Exercise details:
In the entries that follow, the first line to write out is the one containing "match ((List.range (s.inForce", and the last is the one containing "let lumas := match". Reproduce that stretch exactly, with nothing before or after it.

Data for review:
/-- Write the lines of a stripe's columns into the picture buffer. -/
def State.putStripe (s : State) (tag first cw : Nat) (lines : List (List Byte)) : State :=
  match s.pic tag, s.frame tag with
  | some ⟨_, some slot, _⟩, some f =>
    let d := s.trayRead (s.descAddr slot) 8
    let buf := fieldLE d 5 1
    if buf = 0xFF then s
    else
      let base := buf * s.get R.PIC_RING_BUF_MIB * 2 ^ 20
      ((stripeRuns (fieldLE d 4 1) f.width f.lines first cw).zip lines).foldl (fun (t : State) r =>
        t.dramPut (t.get R.PIC_RING_REGION) (base + r.1.1) r.2) s
  | _, _ => s

/-- A rod writes the section of its stripe (spec/07 R199 to R202). -/
def State.stsWrite (s : State) (n k : Nat) (f : Frame) (first cw : Nat) (section_ : List Byte) : State :=
  match s.pic f.tag with
  | some p =>
    if s.stsStrung then
      let a := s.stsAddr p.blk + 256 + 73728 * k
      let used := (f.real.filter (fun y => decide (y < f.lines))).length
      ((s.trayPut (2 + n) (a + 256) section_).trayPut (2 + n) a (stsHead f.tag 1 k first cw used)).raise (E.stsDone n)
    else s
  | none => s

/-- DCG writes its tag and sums (R156). -/
def State.dcgEnd (s : State) (n tag : Nat) (sums : Nat × Nat × Nat) : State :=
  if s.strg.strungBead (2 + n) 3 then
    (s.sets [(R.DCG_SUM_S n 0, tag), (R.DCG_SUM_S n 1, sums.1), (R.DCG_SUM_S n 2, sums.2.1), (R.DCG_SUM_S n 3, sums.2.2)]).raise (E.dcgSum n)
  else s

/-- A count that a job makes of its pixels: at least those of its core, at most those of its input span; which overlap columns it
counts is unstated. -/
def State.jobCount (s : State) (w : Work) (hit : Nat → Nat → Bool) : Nat :=
  let a := (w.core.filter (fun p => hit p.1 p.2)).length
  let b := (w.span.filter (fun p => hit p.1 p.2)).length
  a + s.free % (b - a + 1)

/-- DPC's count of detections, saturating, and UNFIX (R151, R152). -/
def State.dpcEnd (s : State) (n : Nat) (w : Work) (o : FrontOut) : State :=
  if s.strg.strungBead (2 + n) 1 then
    let s1 := (s.set (R.DPC_STAT_DYN_CNT n) (min (s.jobCount w (fun x y => w.tap false o.det x y)) (2 ^ 24 - 1))).drawn
    let stuck := s1.jobCount w (fun x y => w.tap false o.stuck x y)
    if stuck ≠ 0 then s1.drawn.set (R.DPC_STAT_UNFIX n) 1 else s1.drawn
  else s

/-- The TNR reference takes a stripe; of each stripe the last two stand. -/
def State.refPut (s : State) (r : RefStripe) : State :=
  { s with refs := r :: (s.refs.filter (fun q => decide (q.k = r.k))).take 1 ++ s.refs.filter (fun q => decide (q.k ≠ r.k)) }

/-- BUF of the descriptor of a picture. -/
def State.picBuf (s : State) (tag : Nat) : Nat :=
  match s.pic tag with
  | some ⟨_, some slot, _⟩ => fieldLE (s.trayRead (s.descAddr slot) 8) 5 1
  | _ => 0xFF

/-- A job ends: the picture's columns and the stripe entry, the statistics section, DCG's and DPC's results, the new reference, the LUT
reads that met POISON. -/
def State.imgEnd (s : State) (j : ImgJob) : State :=
  let n := j.rod - 2
  match s.frame j.tag with
  | none => { s with imgs := s.imgs.erase j }
  | some f =>
    let w := s.work n j.k f
    let fo := s.jobFront j f
    let bo := s.jobBack j f fo.clean
    let s1 := if s.tnrQuality then s else s.blackMeasure n f
    let wrote := decide (s1.entryState j.tag j.k = some 0)
    let measured := s1.stripeWaits f j.k
    let s2 := (s1.putStripe j.tag w.first w.cw bo.lines).writeEntry j.rod j.tag j.k (s1.picBuf j.tag) 1 j.tag
    let s3 := if wrote then s2.sets [(I.STRIPE_BUF j.k, s2.picBuf j.tag), (I.STRIPE_TAG j.k, j.tag)] else s2
    let s4 := if measured then s3.stsWrite n j.k f w.first w.cw bo.sts else s3
    let s5 := (s4.dcgEnd n j.tag fo.sums).dpcEnd n w fo
    let s6 := if j.ref then s5.refPut (w.refOf j.k fo.clean) else s5
    let bad := s6.jobCount w (fun x y => bo.poisoned.contains (x, y))
    let s7 := if bad ≠ 0 then
        ((s6.drawn.set (R.LUT_STAT_POISON n) 1).addSat (R.LUT_STAT_POISON_CNT n) bad).raise (E.lutPoison n)
      else s6
    let status := match s7.frame j.tag with | some g => if g.pictured.ctags = 0 then 0 else 3 | none => 0
    ((({ s7 with imgs := s7.imgs.erase j } : State).endJob (stripeJob n j.k j.tag) status)).encKick

/-- Tray words that the job's LUT reads find upset (spec/01 R24). -/
def State.trayUpset (s : State) (l : List Nat) : State :=
  { s with trayBad := s.trayBad ++ (l.eraseDups.filter (fun w => !s.trayBad.contains w)) }

/-- IMG_JOB_END (R196): in the latency position a job ends after its frame has closed. -/
def execImgJobEnd (n : Fin 5) (upset : List (BitVec 23)) (s : State) : Res :=
  .next (match s.imgs.find? (fun j => decide (j.rod = 2 + n.val)) with
    | some j => if (s.frame j.tag).any (fun f => !f.closed) then s else (s.trayUpset (upset.map (·.toNat))).imgEnd j
    | none => s)

/-! ### The dual-gain ratio (R157) -/

/-- The value of a binary32 number that is positive and finite, as numerator and denominator. -/
def bin32 (v : Nat) : Nat × Nat :=
  let e := v / 2 ^ 23 % 256
  let m := if e = 0 then v % 2 ^ 23 else v % 2 ^ 23 + 2 ^ 23
  let e1 := if e = 0 then 1 else e
  if 2 ^ 31 ≤ v then (0, 1) else if 150 ≤ e1 then (m * 2 ^ (e1 - 150), 1) else (m, 2 ^ (150 - e1))

/-- The sum of fractions. -/
def fracSum (l : List (Nat × Nat)) : Nat × Nat := l.foldl (fun a b => (a.1 * b.2 + b.1 * a.2, a.2 * b.2)) (0, 1)

/-- The new ratio from the sums of the active rods; none where too few pixels or too far a value. -/
def State.dcgRatio (s : State) (rods : List Nat) (n : Nat) : Option Nat :=
  let total := rods.foldl (fun a r => a + s.get (R.DCG_SUM_S r 1)) 0
  let hl := fracSum (rods.map (fun r => bin32 (s.get (R.DCG_SUM_S r 2))))
  let ll := fracSum (rods.map (fun r => bin32 (s.get (R.DCG_SUM_S r 3))))
  let g := s.inForce (R.DCG_RATIO_G n)
  let num := hl.1 * ll.2 * 65536
  let den := hl.2 * ll.1
  if total < 4096 ∨ den = 0 ∨ 2 * num < g * den ∨ 2 * g * den < num then none
  else
    let k := 2 ^ s.inForce (R.DCG_RATIO_K n)
    some ((2 * (g * den * (k - 1) + num) + den * k) / (2 * den * k))

/-- The tag two frames of the source after `n` (R157): that of a frame that has started, else the one expected from the last step between
tags of the source (notes/assumptions/610.md). -/
def State.tagAfter (s : State) (n : Nat) : Nat :=
  let own := (s.frames.filter (fun f => decide (some f.port = s.strg.source))).map (·.tag)
  let step := match own with | a :: b :: _ => (a + 2 ^ 32 - b) % 2 ^ 32 | _ => 1
  let later := (own.filter (fun t => tagLater t n)).reverse
  (match later with
    | _ :: b :: _ => b
    | [a] => a + step
    | [] => n + 2 * step) % 2 ^ 32

/-- DCG_RATIO_UPDATE (R157): firmware stages the ratio in every active rod, and in the armed spare, for the second frame of
the source after `tag`. -/
def execDcgRatioUpdate (tag : BitVec 32) (s : State) : Res :=
  let rods := (List.range s.stripes).map (fun k => s.stripeRod k - 2)
  .next (match rods with
    | [] => s
    | n :: _ =>
      if s.inForce (R.DCG_RATIO_AUTO n) = 1 ∧ rods.all (fun r => decide (s.get (R.DCG_SUM_S r 0) = tag.toNat)) then
        match s.dcgRatio rods n with
        | some g =>
          let all := if s.spareArmed ∧ !rods.contains 4 then rods ++ [4] else rods
          all.foldl (fun (t : State) r => if t.isolated (2 + r) then t else
            ((t.set (R.DCG_RATIO_G r) g).set (R.COMMIT_AT_TAG r) (s.tagAfter tag.toNat)).imgAsk r) s
        | none => s
      else s)

/-! ### MOT (R165, R167) -/

/-- MOT_SET_COMPLETE (R167): the set of the oldest open job, whose frame has closed, is complete in its slot. Without a previous frame,
or where MOT did not have it, every V is 0. -/
def execMotSetComplete (s : State) : Res :=
  .next (match s.jobs.find? (fun j => decide (j.rod = 7)) with
    | none => s
    | some j =>
      match s.frame j.tag with
      | none => s.endJob j 4
      | some f =>
        if !f.closed then s
        else
          match ((List.range (s.inForce R.VST_RING_DEPTH)).map (s.vecSlot f)).find? (fun a => decide (fieldLE (s.trayRead a 4) 0 4 = f.tag)) with
          | none => s.endJob j 4
          | some a =>
            let part := decide ((f.real.filter (fun y => decide (y < f.lines))).length < f.lines)
            let lumas := match s.lumaOf f.tag, (s.prevFrame f).bind (fun g => s.lumaOf g.tag) with
              | some a, some b => some (a, b)
              | _, _ => none
            let n := 4 * vecBlocks f.width f.lines
            let past : List Byte := match (s.prevFrame f).bind (fun g => s.vecSet g.tag) with
              | some b => s.trayRead (b + 64) n
              | none => []
            let s1 := s.trayPut 7 (a + 64) (match lumas with
              | some l => s.motVectors f.width f.lines l.1 l.2 past
              | none => zeros n)
            let s2 := s1.trayPut 7 a (leBytes 4 f.tag ++ leBytes 2 f.setId ++ leBytes 2 (ceilDiv f.width 32) ++
              leBytes 2 (ceilDiv f.lines 32) ++ leBytes 2 (1 + 2 * ofBool part + 4 * ofBool lumas.isNone) ++
              timeBytes s1.now ++ zeros 40)
            ((s2.set R.VST_LAST_TAG f.tag).endJob j (if f.ctags = 0 then 0 else 3)).encKick)

/-! ### LUT slots (spec/07 R184 to R186) -/

/-- Bytes of a LUT. -/
def lutBytes : Nat := 1647750

/-- A rod names slot `m`: LUT strung, the rod in use, EN in its staged or in-force set with `m` as SLOT or FALLBACK. -/
def State.lutNamed (s : State) (m : Nat) : Bool :=
  (List.range 5).any (fun n => s.strg.strungBead (2 + n) 8 && s.imgInUse n &&
    [s.get, s.inForce].any (fun g => decide (g (R.LUT_CFG_EN n) = 1 ∧
      (g (R.LUT_CFG_SLOT n) = m ∨ g (R.LUT_CFG_FALLBACK n) = m))))

/-- Address of SLOTn.CMD. -/
def lutCmdAddr (m : Nat) : Nat := 0xC508 + 16 * m

/-- LUT_INVAL (R185). -/
def execLutInval (m : Fin 4) (s : State) : Res :=
  .next (s.hostTo 0 fun s => if s.lutNamed m then s.wrRange 0 (lutCmdAddr m) else s.set (R.SLOT_STAT_STATE m) 0)

/-- LUT_CHECK (R185): ignored unless the slot is EMPTY or BAD. -/
def execLutCheck (m : Fin 4) (s : State) : Res :=
  .next (s.hostTo 0 fun s =>
    let st := s.get (R.SLOT_STAT_STATE m)
    if st = 0 ∨ st = 3 then s.set (R.SLOT_STAT_STATE m) 1 else s)

/-- A slot becomes BAD. -/
def State.lutBad (s : State) (m : Nat) : State :=
  ((s.set (R.SLOT_STAT_STATE m) 3).set (R.SLOT_STAT_BAD_EV m) 1).raise (E.lutBad)

/-- The table of a slot is whole and matches CRC. -/
def State.lutGood (s : State) (m : Nat) : Bool × State :=
  let r := s.trayReadAs 0 0 (s.get (R.SLOT_BASE_GRAN m) * granBytes) lutBytes
  (decide (r.2.1 = 0) && decide (crc32 r.1 = s.get (R.SLOT_CRC_CRC m)), r.2.2)

/-- LUT_CHECK_DONE (R185). -/
def execLutCheckDone (m : Fin 4) (s : State) : Res :=
  .next (if s.get (R.SLOT_STAT_STATE m) = 1 then
      let r := s.lutGood m
      if r.1 then (r.2.set (R.SLOT_STAT_STATE m) 2).raise E.lutReady else r.2.lutBad m
    else s)

/-- LUT_RECHECK (R186): the next READY slot in turn. -/
def execLutRecheck (s : State) : Res :=
  .next (match ((List.range 4).map (fun i => (s.get I.LUT_PTR + i) % 4)).find? (fun m => decide (s.get (R.SLOT_STAT_STATE m) = 2)) with
    | some m =>
      let r := s.lutGood m
      let s1 := r.2.set I.LUT_PTR ((m + 1) % 4)
      if r.1 then s1 else s1.lutBad m
    | none => s)

end Sys2Proof.Machine
end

Solution to the problem:
          match ((List.range (s.inForce R.VST_RING_DEPTH)).map (s.vecSlot f)).find? (fun a => decide (fieldLE (s.trayRead a 4) 0 4 = f.tag)) with
          | none => s.endJob j 4
          | some a =>
            let part := decide ((f.real.filter (fun y => decide (y < f.lines))).length < f.lines)
            let lumas := match s.lumaOf f.tag, (s.prevFrame f).bind (fun g => s.lumaOf g.tag) with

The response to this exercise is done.